• [About this task] "else if needF" appears in one line; retype that line and all lines following it through the end of the records, with nothing left out or added.

• [Extracted records]
/-- The list without an agent's entry. -/
def without {α : Type} (l : List (Agent × α)) (p : Agent) : List (Agent × α) := l.filter (fun e => e.1 != p)

/-! ### Words and items (R278, R279) -/

/-- A whole item joins those that wait for their commit cycle; an oversized one is discarded and counted (R278). -/
def State.itemWhole (s : State) (p : Agent) (q : Nat) (a : Queue) (ws : List Word) (keep : Option Nat := none) : State :=
  if ws.length > a.slotWords then
    (s.setQueue q { a with bad := satAdd 16 a.bad 1 }).count F.MEM_Q_CNT_bad 1 (homeNode q)
  else s.setQueue q { a with ready := a.ready ++ [⟨p, ws, keep⟩] }

/-- Can the node take this word: does it continue an item, is it dropped, or is an entry free for a first word? -/
def State.canTake (s : State) (p : Agent) (q : Nat) : Bool :=
  match s.queues.get? q with
  | none => true
  | some a => a.dropping.contains p || (byAgent a.partials p).isSome || decide (s.partialCount (homeNode q) < 256)

/-- The node evaluates a word (R278, R286, R290). -/
def State.takeWord (s : State) (p : Agent) (q : Nat) (w : Word) (last : Bool) (keep : Option Nat := none) : State :=
  match s.queues.get? q with
  | none => s.badOp q
  | some a =>
    if a.dropping.contains p then
      let d := if last then a.dropping.filter (· != p) else a.dropping
      (s.setQueue q { a with dropping := d, flushDrop := satAdd 16 a.flushDrop 1 }).count F.MEM_Q_CNT_flush_drop 1 (homeNode q)
    else
      let ws := (byAgent a.partials p).getD [] ++ [w]
      let a := { a with partials := without a.partials p }
      if last then s.itemWhole p q a ws keep else s.setQueue q { a with partials := a.partials ++ [(p, ws)] }

/-- One pass over the waiting words: each is taken once its producer has none before it and the node can take it. -/
def State.servePass (s : State) : List (Agent × Nat × Word × Bool × Option Nat) → List Agent → State × List (Agent × Nat × Word × Bool × Option Nat)
  | [], _ => (s, [])
  | (p, q, w, l, d) :: rest, held =>
    if held.contains p || !s.canTake p q then
      let (s, keep) := State.servePass s rest (p :: held)
      (s, (p, q, w, l, d) :: keep)
    else State.servePass (s.takeWord p q w l d) rest held

/-- Passes over a node's waiting words until none moves. -/
def State.serveWaiting (n : Nat) : Nat → State → State
  | 0, s => s
  | k + 1, s =>
    let ws := (s.qnode n).waiting
    let (s1, keep) := s.servePass ws []
    let s1 := s1.setQnode n { s1.qnode n with waiting := keep }
    if keep.length = ws.length then s1 else State.serveWaiting n k s1

/-- A word arrives at its queue's home node (R278, R279): taken, or waiting behind its producer's waiting words. -/
def State.pushWord (s : State) (p : Agent) (q : Nat) (w : Word) (last : Bool) (keep : Option Nat := none) : State :=
  let n := homeNode q
  if (s.qnode n).waiting.any (fun e => e.1 == p) || !s.canTake p q then
    s.setQnode n { s.qnode n with waiting := (s.qnode n).waiting ++ [(p, q, w, last, keep)] }
  else
    let s := s.takeWord p q w last keep
    State.serveWaiting n (s.qnode n).waiting.length s

/-- An item of a hardware unit arrives at the queue's home node word by word (11 R278, R279), or is dropped as bad (11 R290). `needF`:
the field names an F-class queue; `keep`: the history items its leg keeps (04 R113). -/
def State.pushItem (s : State) (prod : Agent) (q : Nat) (ws : List Word) (needF : Bool := true) (keep : Option Nat := none) : State :=
  if q = noQueue then s
  else if needF && ((s.queues.get? q).map (fun a => a.cls != 1)).getD true then s.badOp q
  else if s.queues.get? q = none then s.badOp q
  else ws.zipIdx.foldl (fun (s : State) e => s.pushWord prod q e.1 (e.2 + 1 == ws.length) keep) s

/-- The unread count of a queue (11 R276). -/
def Queue.unread (a : Queue) : Nat := (a.wr + 2 ^ 17 - a.rd) % 2 ^ 17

• [Response for this exercise]
  else if needF && ((s.queues.get? q).map (fun a => a.cls != 1)).getD true then s.badOp q
  else if s.queues.get? q = none then s.badOp q
  else ws.zipIdx.foldl (fun (s : State) e => s.pushWord prod q e.1 (e.2 + 1 == ws.length) keep) s

/-- The unread count of a queue (11 R276). -/
def Queue.unread (a : Queue) : Nat := (a.wr + 2 ^ 17 - a.rd) % 2 ^ 17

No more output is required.